Full reference: [CLI → git-prolly](cli.md).

### 6. Language bindings — PyO3

Python exposes:

- `ProllyTree`, `TreeConfig`
- `VersionedKvStore`, `ConflictResolution`, `MergeConflict`
- `ProllySQLStore`

The binding is a thin wrapper — Rust objects are held behind `Arc<Mutex<…>>` and Python types are PyO3 newtypes over them. See the [Python API reference](api/python.md).

## Data flow

### Write path (versioned store)

```text
client.insert(key, value)
  ↓
VersionedKvStore: stages change on current branch
  ↓
ProllyTree: insert into in-memory tree
  ↓
NodeStorage: persist any dirtied nodes by content hash
  ↓
client.commit("msg")
  ↓
VersionedKvStore: record new root hash as a Git commit
```

### Read path (historical query)

```text
client.sql("SELECT …", branch="v1.0")
  ↓
SQL adapter resolves ref → commit hash → root hash
  ↓
ProllyTree loads from NodeStorage using that root
  ↓
GlueSQL walks the tree as a relational scan
```

## Concurrency

- `InMemoryNodeStorage` is internally locked and safe for multiple threads.
- `VersionedKvStore` has a `git_threadsafe` variant — `StoreFactory::git_threadsafe::<32, _>(path)` — that wraps the underlying state in locks suitable for concurrent readers.
- Worktree support (`WorktreeManager`) lets multiple writers operate on independent branches of the same Git-backed store. See [Examples → Versioned Store]examples/versioning.md.

## Extension points

- **New storage backend** — implement `NodeStorage<N>`.
- **New conflict resolver** — implement `ConflictResolver` and pass it to `merge_with`.
- **New language binding** — the Rust surface is stable and PyO3-friendly; the shape of the Python module is a good blueprint.
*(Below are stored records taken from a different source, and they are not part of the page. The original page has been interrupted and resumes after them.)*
/-- A refusal changes the command slots alone, whatever its status. -/
theorem turnedAway_frame : turnedAway q b st s = { s with cmds := (turnedAway q b st s).cmds } :=
  opened_with_cmds (q := q) (b := b) (turnedAway q b st s).cmds

@[simp] theorem opened_own : (opened q b s).own = s.own := by rw [opened, takeSlotFor_frame]

@[simp] theorem opened_boot : (opened q b s).boot = s.boot := by rw [opened, takeSlotFor_frame]

theorem ownerOf_of_own_eq {t : State} (h : t.own = s.own) (r : Res) : ownerOf t r = ownerOf s r := by
  unfold ownerOf
  rw [h]

theorem ownsAll_of_own_eq {t : State} (h : t.own = s.own) (p : Nat) (rs : List Res) : ownsAll t p rs = ownsAll s p rs := by
  simp only [ownsAll, ownerOf_of_own_eq h]

theorem loadBusy_of_boot_eq {t : State} (h : t.boot = s.boot) (op : Nat) : loadBusy t op = loadBusy s op := by
  simp only [loadBusy, h]

theorem refusal_notOwner {fwd : Bool} {p : Nat} (hl : loadBusy s b.opcode = false) (ho : ownsAll s p b.units = false) :
    refusal s fwd p b = some .notOwner := by simp [refusal, hl, ho]

/-- A command that reaches the checks runs in its slot. -/
theorem runCommand_of_reaches (h : Reaches s q b) :
    runCommand q b s = runInSlot q.part.val (q.via == .udp) b (opened q b s) := by
  obtain ⟨-, hstart, hreach, -⟩ := h
  simp [runCommand, opened, hstart, hreach]

/-- Such a command leaves its refusal in its slot, and no more, where the checks find a refusal. -/
theorem runCommand_refused (h : Reaches s q b) (hr : refusal (opened q b s) false q.part.val b = some st) :
    runCommand q b s = turnedAway q b st s := by
  rw [runCommand_of_reaches h, runInSlot, perform_refused _ hr, turnedAway]

/-- The checks judge the state with the command in its slot, where owners and loads are those of before. -/
theorem refusal_opened_notOwner (h : Reaches s q b) (ho : ownsAll s q.part.val b.units = false) :
    refusal (opened q b s) false q.part.val b = some .notOwner := by
  obtain ⟨-, -, -, hload⟩ := h
  exact refusal_notOwner ((loadBusy_of_boot_eq opened_boot _).trans hload)
    ((ownsAll_of_own_eq opened_own _ _).trans ho)

/-- A row that runs its command, and does nothing else, is refused to a partition that does not own its units. -/
theorem unowned_of_runs_command (hrow : exec i s = .next (whenUp s (runCommand q b s))) : Unowned s q i b := by
  intro h ho
  rw [hrow, whenUp_of_running _ h.1, runCommand_refused h (refusal_opened_notOwner h ho)]

end Refusals

/-- Settles O50: every row that names units runs its command through the checks of R411, and the check of step 7 turns it
away before any effect, for the rows of every block alike. -/
theorem notOwnerChangesNothing : Obligations.NotOwnerChangesNothing := by
  unfold Obligations.NotOwnerChangesNothing
  refine ⟨rfl, fun s q b => turnedAway_frame, fun s q => ?rows⟩
  and_intros <;> intros <;> exact unowned_of_runs_command rfl

end Sys2Proof.Machine
end

section
/-! Lookout's own events (R20, R451, R453 to R455, R514): each operation in the case in which it acts, and the obligation on
them assembled from these. -/

namespace Sys2Proof.Machine

section Rules

variable {s : State}

/-- A row out of reset answers its operation's state. -/
theorem next_whenUp_of_eq {t u : State} (hheld : s.held = false) (h : t = u) :
    (.next (whenUp s t) : Host.Outcome State Fault Refusal) = .next u :=
  congrArg Host.Outcome.next ((whenUp_of_running t hheld).trans h)

/-! Oscillators and the sample edge (R20, R451). -/

/-- B and XO_IN both agree with A: time passes, and no more. -/
theorem oscCompare_agreeing {b xo : Half} (hb : offBy b.toNat 320 = false) (hx : offBy (100 * xo.toNat) 49152 = false)
    (hB : s.lkt.oscB = false) (hX : s.lkt.xoBad = false) :
    oscCompare b xo s = { s with lkt := { s.lkt with now := s.lkt.now + 10 } } := by
  simp [oscCompare, hb, hx, hB, hX]

/-- XO_IN differs from both A and B, which agree: XO_LOSS begins. -/
theorem oscCompare_xo_lost {b xo : Half} (hb : offBy b.toNat 320 = false) (hx : offBy (100 * xo.toNat) 49152 = true)
    (ha : offBy (xo.toNat * 32000) (b.toNat * 49152) = true) (hB : s.lkt.oscB = false) (hX : s.lkt.xoBad = false) :
    oscCompare b xo s = reportOwn 0x001 { s with lkt := { s.lkt with now := s.lkt.now + 10, xoBad := true } } := by
  simp [oscCompare, hb, hx, ha, hB, hX]

theorem edgeTimeout_outside_acquire (h : s.pst.state ≠ .acquire) :
    edgeTimeout s = reportOwn 0x001 { s with lkt := { s.lkt with edgeLoss := true } } := if_neg h

/-! Watchdogs (R453). -/

theorem supWatchdog_kicked (h : s.lkt.supKicked = true) :
    supWatchdog s = { s with lkt := { s.lkt with supKicked := false } } := if_pos h

theorem supWatchdog_not_kicked (h : s.lkt.supKicked = false) : supWatchdog s = reportOwn 0x003 s := by
  simp [supWatchdog, h]

theorem coreStop_core0 (h : s.lkt.coresRun = true) :
    coreStop false s = reportOwn 0x005 { s with lkt := { s.lkt with core0Stop := true } } := by simp [coreStop, h]

/-! Dual-rail signals (R454, R455). -/

/-- A break in an unmasked source below SEVERE: SIGNAL_PATH is reported for it, and it is masked. -/
theorem signalPath_service {src : Byte} {a : Act} {t : State} (hm : s.lkt.srcMask.getLsbD src.toNat = false)
    (hc : classOf s src.toNat = some (.service, a)) (ht : t = reportFault 0x000 (BitVec.ofNat 16 src.toNat) s) :
    signalPath src.toNat s = { t with lkt := { t.lkt with
      sigpathLast := src, srcMask := setBit t.lkt.srcMask src.toNat true } } := by
  simp [signalPath, hm, hc, ht]

/-- The pairs that fail are all masked, so none is left to report. -/
theorem pulseTest_masked {failing : BitVec 256} (h : ∀ n, n ∈ bitsOf failing → s.lkt.srcMask.getLsbD n = true) :
    pulseTest failing s = s := by
  have hnone : (bitsOf failing).filter (fun src => !s.lkt.srcMask.getLsbD src) = [] :=
    List.filter_eq_nil_iff.2 fun n hn => by simp [h n hn]
  rw [pulseTest, hnone]
  rfl

/-! The return of the cores (R514). -/

/-- No boot was under way, so none has failed; the pause frames are looked at again. -/
theorem coreRestart_before_profile (hc : s.lkt.coresRun = false) (hp : s.boot.profileApplied = false) :
    coreRestart true s = pauseCheck { s with lkt := { s.lkt with coresRun := true } } := by simp [coreRestart, hc, hp]

end Rules

/-- Settles O38: out of reset each row is its operation on Lookout, and the operation's rule for the case gives the next
state. -/
theorem lookoutEventsComplete : Obligations.LookoutEventsComplete := by
  unfold Obligations.LookoutEventsComplete
  intro s hheld
  refine ⟨?agreeing, ?xoLost, ?edgeLost, ?kicked, ?notKicked, ?lockstep, ?coreStops, ?coreKicked, ?broken, ?unmasked,
    ?pulsesMasked, ?coresReturn⟩
  case agreeing =>
    rintro b xo rfl rfl hB hX
    exact next_whenUp_of_eq hheld (oscCompare_agreeing (by decide) (by decide) hB hX)
  case xoLost =>
    rintro b xo rfl rfl hB hX
    exact next_whenUp_of_eq hheld (oscCompare_xo_lost (by decide) (by decide) (by decide) hB hX)
  case edgeLost => exact fun h => next_whenUp_of_eq hheld (edgeTimeout_outside_acquire h)
  case kicked => exact fun h => next_whenUp_of_eq hheld (supWatchdog_kicked h)
  case notKicked => exact fun h => next_whenUp_of_eq hheld (supWatchdog_not_kicked h)
  case lockstep => exact next_whenUp_of_eq hheld rfl
  case coreStops => exact fun h => next_whenUp_of_eq hheld (coreStop_core0 h)
  case coreKicked => exact next_whenUp_of_eq hheld rfl
  case broken => exact fun src a t hm hc ht => next_whenUp_of_eq hheld (signalPath_service hm hc ht)
  case unmasked => exact fun src => next_whenUp_of_eq hheld rfl
  case pulsesMasked => exact fun failing h => next_whenUp_of_eq hheld (pulseTest_masked h)
  case coresReturn => exact fun hc hp => next_whenUp_of_eq hheld (coreRestart_before_profile hc hp)

end Sys2Proof.Machine
end

section
/-! What reset leaves (R21, R177, R187, R270, R375, R379, R408, R416, R441): the field behind each register that the
obligation reads, and the obligation from the initial value of each part. -/

namespace Sys2Proof.Machine

section Registers

variable (s : State) (q : Requester)

theorem regRead_status : regRead s q 0x0008 = sysStatus s := rfl

theorem regRead_lock : regRead s q 0x0010 = s.sys.lock := rfl

theorem regRead_wrIgnored : regRead s q 0x0014 = s.sys.wrIgnored := rfl

theorem regRead_crcCtrl : regRead s q 0x0020 = crcCtrl s.sys := rfl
## Design decisions worth knowing

- **Content-defined shape.** The one non-negotiable design choice. It enables equal root hashes for equal data, efficient diff, and convergent replicas. See [Theory → Prolly Trees]theory/prolly_tree.md.
- **Git-as-commit-graph.** Rather than reimplement a commit DAG, the versioning layer uses real Git. You get tooling (`git log`, GitHub, etc.) for free.
- **Bytes in / bytes out.** Keys and values are `Vec<u8>`. Higher layers (SQL, application code) can serialize whatever they like.